From: Steve Howell on
On Jan 22, 2:54 pm, Dave Angel <da...(a)ieee.org> wrote:
> Steve Howell wrote:
> > On Jan 22, 12:40 pm, Christian Heimes <li...(a)cheimes.de> wrote:
>
> >> Steve Howell wrote:
>
> >>> Is that really true in CPython?  It seems like you could advance the
> >>> pointer instead of shifting all the elements.  It would create some
> >>> nuances with respect to reclaiming the memory, but it seems like an
> >>> easy way to make lists perform better under a pretty reasonable use
> >>> case.
>
> >>> Does anybody know off the top of their head if the "have-to-be-shifted-
> >>> by-one" warning is actually valid?
>
> >> Why do you think the documentation has such obvious errors?
>
> > I wasn't making any assumptions, hence the question mark.  The Python
> > docs are very good, but even the best of projects make advances that
> > aren't reflected in the docs.
>
> >> CPython's list type uses an array of pointers to store its members.

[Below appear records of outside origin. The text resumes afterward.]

-- ==== Sys2Proof/Laws/Memory.lean ====
section
/-! SUPPORT. Laws of the RAM: a read after a write, and that every operation keeps the canonical form. None of the
read laws needs the canonical form. -/

namespace Sys2Proof

theorem wordOfBytes_bytes (w : Word) :
    wordOfBytes (byteOfWord w 0) (byteOfWord w 1) (byteOfWord w 2) (byteOfWord w 3) = w := by
  apply BitVec.eq_of_getLsbD_eq
  intro i hi
  simp only [wordOfBytes, byteOfWord, BitVec.getLsbD_append, BitVec.getLsbD_extractLsb']
  interval_cases i <;> simp

namespace Machine

/-! ### Bytes -/

theorem Memory.readByte_erase (m : Memory) (a a' : Nat) :
    (m.erase a).readByte a' = if a' = a then memFill else m.readByte a' := by
  induction m with
  | nil => simp [Memory.erase, Memory.readByte]
  | cons c m ih =>
    simp only [Memory.erase] at ih
    by_cases hc : c.1 = a
    · simp only [Memory.erase, List.filter_cons, hc, bne_self_eq_false, Memory.readByte]
      by_cases h : a' = a
      · simpa [h] using ih
      · simpa [h, Ne.symm h] using ih
    · simp only [Memory.erase, List.filter_cons, bne_iff_ne, ne_eq, hc, not_false_eq_true, if_true,
        Memory.readByte, ih]
      by_cases h : c.1 = a'
      · have : a' ≠ a := fun e => hc (h.trans e)
        simp [h, this]
      · simp [h]

theorem Memory.readByte_insert (m : Memory) (a a' : Nat) (b : Byte) (h : ∀ c ∈ m, c.1 ≠ a) :
    (Memory.insert a b m).readByte a' = if a' = a then b else m.readByte a' := by
  induction m with
  | nil => simp [Memory.insert, Memory.readByte, eq_comm]
  | cons c m ih =>
    have hc : c.1 ≠ a := h c (by simp)
    have ih := ih fun d hd => h d (by simp [hd])
    simp only [Memory.insert]
    split
    · by_cases ha : a' = a
      · simp [Memory.readByte, ha]
      · simp [Memory.readByte, ha, Ne.symm ha]
    · simp only [Memory.readByte, ih]
      by_cases hca : c.1 = a'
      · have : a' ≠ a := fun e => hc (hca.trans e)
        simp [hca, this]
      · simp [hca]

theorem Memory.erase_ne (m : Memory) (a : Nat) : ∀ c ∈ m.erase a, c.1 ≠ a := by
  simp [Memory.erase]

/-- Everything a byte write does to reads. -/
theorem Memory.readByte_writeByte (m : Memory) (a a' : Nat) (b : Byte) :
    (m.writeByte a b).readByte a' = if a' = a then b else m.readByte a' := by
  unfold Memory.writeByte
  split
  · rename_i h; rw [Memory.readByte_erase, h]
  · rw [Memory.readByte_insert _ _ _ _ (m.erase_ne a), Memory.readByte_erase]
    split <;> rfl

/-! ### Words -/

/-- A byte outside the four of a word write reads as before. -/
theorem Memory.readByte_writeWord_other (m : Memory) (a a' : Nat) (v : Word) (h : a' < a ∨ a + 4 ≤ a') :
    (m.writeWord a v).readByte a' = m.readByte a' := by
  simp only [Memory.writeWord, Memory.readByte_writeByte]
  rw [if_neg (by omega), if_neg (by omega), if_neg (by omega), if_neg (by omega)]

/-- A word read where it was written gives the value written. -/
@[simp] theorem Memory.readWord_writeWord_same (m : Memory) (a : Nat) (v : Word) :
    (m.writeWord a v).readWord a = v := by
  conv_rhs => rw [← wordOfBytes_bytes v]
  simp [Memory.readWord, Memory.writeWord, Memory.readByte_writeByte]

/-- A word apart from the one written reads as before. -/
theorem Memory.readWord_writeWord_other (m : Memory) (a a' : Nat) (v : Word) (h : a' + 4 ≤ a ∨ a + 4 ≤ a') :
    (m.writeWord a v).readWord a' = m.readWord a' := by
  simp only [Memory.readWord]
  rw [Memory.readByte_writeWord_other, Memory.readByte_writeWord_other, Memory.readByte_writeWord_other,
    Memory.readByte_writeWord_other] <;> omega

/-- Memories whose bytes read alike have the same words. -/
theorem Memory.readWord_congr {m m' : Memory} (h : ∀ a, m'.readByte a = m.readByte a) (a : Nat) :
    m'.readWord a = m.readWord a := by simp [Memory.readWord, h]

/-! ### The canonical form -/

theorem Memory.wf_erase {m : Memory} (h : m.wf) (a : Nat) : (m.erase a).wf :=
  ⟨h.1.filter _, fun c hc => h.2 c (List.mem_filter.mp hc).1⟩

theorem Memory.mem_insert (m : Memory) (a : Nat) (b : Byte) (c : Host.Cell) :
    c ∈ Memory.insert a b m ↔ c = (a, b) ∨ c ∈ m := by
  induction m with
  | nil => simp [Memory.insert]
  | cons d m ih =>
    simp only [Memory.insert]
    split
    · simp
    · simp [ih, or_left_comm]

theorem Memory.wf_insert {m : Memory} (h : m.wf) {a : Nat} {b : Byte} (hb : b ≠ memFill)
    (ha : ∀ c ∈ m, c.1 ≠ a) : (Memory.insert a b m).wf := by
  refine ⟨?_, fun c hc => ?_⟩
  · obtain ⟨hs, -⟩ := h
    induction m with
    | nil => simp [Memory.insert]
    | cons d m ih =>
      have hd : d.1 ≠ a := ha d (by simp)
      obtain ⟨hlt, hs'⟩ := List.pairwise_cons.mp hs
      simp only [Memory.insert]
      split
      · rename_i hlt'
        refine List.pairwise_cons.mpr ⟨fun c hc => ?_, hs⟩
        rcases List.mem_cons.mp hc with rfl | hc
        · exact hlt'
        · exact lt_trans hlt' (hlt c hc)
      · refine List.pairwise_cons.mpr ⟨fun c hc => ?_, ih (fun c hc => ha c (by simp [hc])) hs'⟩
        rcases (Memory.mem_insert _ _ _ _).mp hc with rfl | hc
        · show d.1 < a
          omega
        · exact hlt c hc
  · rcases (Memory.mem_insert _ _ _ _).mp hc with rfl | hc
    · exact hb
    · exact h.2 c hc

theorem Memory.wf_writeByte {m : Memory} (h : m.wf) (a : Nat) (b : Byte) : (m.writeByte a b).wf := by
  unfold Memory.writeByte
  split
  · exact Memory.wf_erase h a
  · rename_i hb; exact Memory.wf_insert (Memory.wf_erase h a) hb (m.erase_ne a)

theorem Memory.wf_writeWord {m : Memory} (h : m.wf) (a : Nat) (v : Word) : (m.writeWord a v).wf :=
  Memory.wf_writeByte (Memory.wf_writeByte (Memory.wf_writeByte (Memory.wf_writeByte h _ _) _ _) _ _) _ _

theorem Memory.inRam_writeByte {m : Memory} (h : m.inRam) {a : Nat} (ha : a < ramBytes) (b : Byte) :
    (m.writeByte a b).inRam := by
  have he : (m.erase a).inRam := fun c hc => h c (List.mem_filter.mp hc).1
  intro c hc
  unfold Memory.writeByte at hc
  split at hc
  · exact he c hc
  · rcases (Memory.mem_insert _ _ _ _).mp hc with rfl | hc
    · exact ha
    · exact he c hc

theorem Memory.inRam_writeWord {m : Memory} (h : m.inRam) {a : Nat} (ha : a + 3 < ramBytes) (v : Word) :
    (m.writeWord a v).inRam :=
  Memory.inRam_writeByte (Memory.inRam_writeByte (Memory.inRam_writeByte (Memory.inRam_writeByte h
    (by omega) _) (by omega) _) (by omega) _) ha _

/-- Canonical memories that read alike are the same data. -/
theorem Memory.ext {m m' : Memory} (h : m.wf) (h' : m'.wf) (e : ∀ a, m.readByte a = m'.readByte a) : m = m' := by
  have read_head (c : Host.Cell) (m : Memory) : Memory.readByte (c :: m) c.1 = c.2 := by simp [Memory.readByte]
  have read_below (a : Nat) (m : Memory) (hm : ∀ c ∈ m, a < c.1) : m.readByte a = memFill := by
    induction m with
    | nil => rfl
    | cons c m ih =>
      have := hm c (by simp)
      simp only [Memory.readByte, if_neg (show ¬ c.1 = a by omega)]
      exact ih fun d hd => hm d (by simp [hd])
  induction m generalizing m' with
  | nil =>
    cases m' with
    | nil => rfl
    | cons c m' => exact absurd ((read_head c m').symm.trans (e c.1).symm) (h'.2 c (by simp))
  | cons c m ih =>
    cases m' with
    | nil => exact absurd ((read_head c m).symm.trans (e c.1)) (h.2 c (by simp))
    | cons c' m' =>
      obtain ⟨hs, hs0⟩ := List.pairwise_cons.mp h.1
      obtain ⟨hs', hs0'⟩ := List.pairwise_cons.mp h'.1
      have key : c.1 = c'.1 := by
        rcases lt_trichotomy c.1 c'.1 with hlt | heq | hgt
        · refine absurd ((read_head c m).symm.trans ((e c.1).trans (read_below _ _ ?_))) (h.2 c (by simp))
          rintro d hd
          rcases List.mem_cons.mp hd with rfl | hd
          · exact hlt
          · exact lt_trans hlt (hs' d hd)
        · exact heq
        · refine absurd ((read_head c' m').symm.trans ((e c'.1).symm.trans (read_below _ _ ?_))) (h'.2 c' (by simp))
          rintro d hd
          rcases List.mem_cons.mp hd with rfl | hd
          · exact hgt
          · exact lt_trans hgt (hs d hd)
      have hc : c = c' := Prod.ext key (by
        rw [← read_head c m, ← read_head c' m', ← key]
        exact e c.1)
      subst hc
      rw [ih ⟨hs0, fun d hd => h.2 d (by simp [hd])⟩ ⟨hs0', fun d hd => h'.2 d (by simp [hd])⟩]
      intro a
      by_cases ha : c.1 = a
      · subst ha
        rw [read_below _ _ hs, read_below _ _ hs']
      · simpa [Memory.readByte, ha] using e a

/-! ### The written-since-reset bits -/

theorem mem_insertIndex (k j : Nat) (d : List Nat) : j ∈ insertIndex k d ↔ j = k ∨ j ∈ d := by
  induction d with
  | nil => simp [insertIndex]
  | cons i d ih =>
    simp only [insertIndex]
    split
    · simp
    · split
      · rename_i h; subst h; simp
      · simp [ih, or_left_comm]

theorem pairwise_insertIndex {d : List Nat} (h : d.Pairwise (· < ·)) (k : Nat) :
    (insertIndex k d).Pairwise (· < ·) := by
  induction d with
  | nil => simp [insertIndex]
  | cons i d ih =>
    obtain ⟨hlt, hs⟩ := List.pairwise_cons.mp h
    simp only [insertIndex]
    split
    · rename_i hk
      refine List.pairwise_cons.mpr ⟨fun j hj => ?_, h⟩
      rcases List.mem_cons.mp hj with rfl | hj
      · exact hk
      · exact lt_trans hk (hlt j hj)
    · split
      · exact h
      · refine List.pairwise_cons.mpr ⟨fun j hj => ?_, ih hs⟩
        rcases (mem_insertIndex _ _ _).mp hj with rfl | hj
        · omega
        · exact hlt j hj

end Machine

end Sys2Proof
end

The
> >> type is optimized for the most common list operations in Python:
> >> iteration and appending. Python code rarely changes the head or middle
> >> of a list. The dequeue type is an optimized data structure for popping
> >> and inserting data at both ends.
>
> > I disagree that Python code rarely pops elements off the top of a
> > list.  There are perfectly valid use cases for wanting a list over a
> > dequeue without having to pay O(N) for pop(0).  Maybe we are just
> > quibbling over the meaning of "rarely."
>
> >> When you list.pop() or list.insert() the pointers in the internal array
> >> must be shifted. appending is much faster because the internal array is
> >> overallocated meaning it contains free slots at the tail of the data
> >> structure. A linked list of pointers requires more memory and iteration
> >> is slower since since it can't utilize the CPU's cache as good as an array.
>
> > I am not proposing a linked list of pointers.  I am wondering about
> > something like this:
>
> > p =p[1];
> > (and then reclaim p[0] as free memory, I already said I understood
> > that was the tricky bit)
>
> > The pointer arithmetic for accessing each element would still work in O
> > (1), right?
>
> I think it was Dijkstr (sp?) who said you can accomplish anything with
> just one more level of indirection.  Clearly each attribute (variable)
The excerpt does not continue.